LinkML allows you to specify schemas for data in a variety of forms:

  • JSON / YAML

  • Python object models

  • SQL databases

  • Spreadsheets and tabular data

  • RDF/Linked Data

  • Property Graphs

The process of loading from one of these formats into an internal representation is called loading. The opposite process, going from an internal representation into an external format is called dumping

The “native” form for LinkML can be considered JSON/YAML.

See PersonSchema/data for example toy data files

Specification:

  • Part 6 of the LinkML specification provides a more formal treatment

LinkML-Convert

The linkml-convert script can be used to convert data from one form to another, following a schema

This makes use of loaders and dumpers in the linkml-runtime.

See below for command line docs

Loading from and dumping to JSON

You can use the linkml-convert script to load or dump from JSON into another representation.

Dumping to JSON can be lossy; if your objects contain typing information that cannot be inferred from range constraints.

For example, if you have a schema:

classes:
  Person:
    attributes:
      employed_at:
        range: Organization
  Organization:
    ...
  NonProfit:
    is_a: Organization
    ...
  Corportation:
    is_a: Organization
    ...

and a person object:

{
  ...
  "employed_at": {
    ...
  }
}

Then there is insufficient information to determine whether the internal representation of the organization the person is employed at should be instantiated as a NonProfit or a Corporation.

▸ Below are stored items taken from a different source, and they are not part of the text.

/-- What a register holds after a destination field was written: s0 discards, s30 pushes (R47, R48). -/
theorem Thread.reg_wr (th : Thread) (r : SReg) (x : Word) (q : SReg) :
    (th.wr r x).reg q = if q = r ∧ q ≠ 0 ∧ q ≠ 30 then x else th.reg q := by
  unfold Thread.wr
  split
  · rename_i h
    rw [if_neg]
    rintro ⟨e, h0, -⟩; exact h0 (e.trans h)
  · split
    · rename_i h h'
      rw [if_neg]
      · simp [Thread.reg]
      · rintro ⟨e, -, h3⟩; exact h3 (e.trans h')
    · rename_i h h'
      rw [Thread.reg_setReg]
      by_cases hq : q = r
      · subst hq; rw [if_pos ⟨rfl, h⟩, if_pos ⟨rfl, h, h'⟩]
      · rw [if_neg fun e => hq e.1, if_neg fun e => hq e.1]

theorem Thread.vreg_setVreg (th : Thread) (r : VReg) (x : Vec) (q : VReg) :
    (th.setVreg r x).vreg q = if q = r then x else th.vreg q := by
  unfold Thread.vreg Thread.setVreg
  by_cases h : q = r
  · subst h; rw [if_pos rfl]; exact Vector.getElem_set_self _
  · rw [if_neg h]
    exact Vector.getElem_set_ne r.isLt q.isLt fun e => h (BitVec.eq_of_toNat_eq e.symm)

/-- What a predicate register holds after a write: q0 discards it (R47). -/
theorem Thread.qreg_setQreg (th : Thread) (r : QReg) (x : Byte) (q : QReg) :
    (th.setQreg r x).qreg q = if q = r ∧ q ≠ 0 then x else th.qreg q := by
  unfold Thread.setQreg
  split
  · rename_i h
    rw [if_neg fun e => e.2 (e.1.trans h)]
  · unfold Thread.qreg
    by_cases h0 : q = 0
    · rw [if_pos h0, if_pos h0, if_neg fun h => h.2 h0]
    · rw [if_neg h0, if_neg h0]
      by_cases h : q = r
      · subst h; rw [if_pos ⟨rfl, h0⟩]; exact Vector.getElem_set_self _
      · rw [if_neg fun e => h e.1]
        exact Vector.getElem_set_ne r.isLt q.isLt fun e => h (BitVec.eq_of_toNat_eq e.symm)

@[simp] theorem Thread.reg_advance (th : Thread) (n : Nat) (r : SReg) : (th.advance n).reg r = th.reg r := by
  simp [Thread.reg]
@[simp] theorem Thread.reg_jump (th : Thread) (t : Word) (r : SReg) : (th.jump t).reg r = th.reg r := by
  simp [Thread.reg]
@[simp] theorem Thread.reg_raise (th : Thread) (f : Flags) (r : SReg) : (th.raise f).reg r = th.reg r := by
  simp [Thread.reg]
@[simp] theorem Thread.reg_rd (th : Thread) (a r : SReg) : (th.rd a).2.reg r = th.reg r := by
  simp [Thread.reg]
@[simp] theorem Thread.reg_setVreg (th : Thread) (v : VReg) (x : Vec) (r : SReg) : (th.setVreg v x).reg r = th.reg r := by
  simp [Thread.reg]
@[simp] theorem Thread.reg_setQreg (th : Thread) (q : QReg) (x : Byte) (r : SReg) : (th.setQreg q x).reg r = th.reg r := by
  simp [Thread.reg]

/-- The counters after an instruction of straight-line code (R229). -/
@[simp] theorem Thread.advance_instret (th : Thread) (n : Nat) : (th.advance n).instret = th.instret + 1 := by
  unfold Thread.advance; dsimp only; (repeat' split) <;> rfl
@[simp] theorem Thread.jump_instret (th : Thread) (t : Word) : (th.jump t).instret = th.instret + 1 := rfl
@[simp] theorem Thread.jump_pc (th : Thread) (t : Word) : (th.jump t).pc = t := rfl

/-- Outside LEND of an active loop the program counter moves past the instruction (R223). -/
theorem Thread.advance_pc (th : Thread) (n : Nat) (h : ¬ (th.lact = true ∧ th.pc = th.lend)) :
    (th.advance n).pc = th.pc + BitVec.ofNat 64 n := by
  simp [Thread.advance, h]

end Sys2Proof.Machine
end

LinkML allows a slot to be set with designates_type, the value of which is a name of a class from the schema. However, the loaders currently do not yet make use of this when loading from JSON into the internal representation.

Loading from and dumping to YAML

The native YAML representation for LinkML is essentially identical to JSON.

In future there may be support for a direct translation to YAML that utilizes YAML tags to encode typing information.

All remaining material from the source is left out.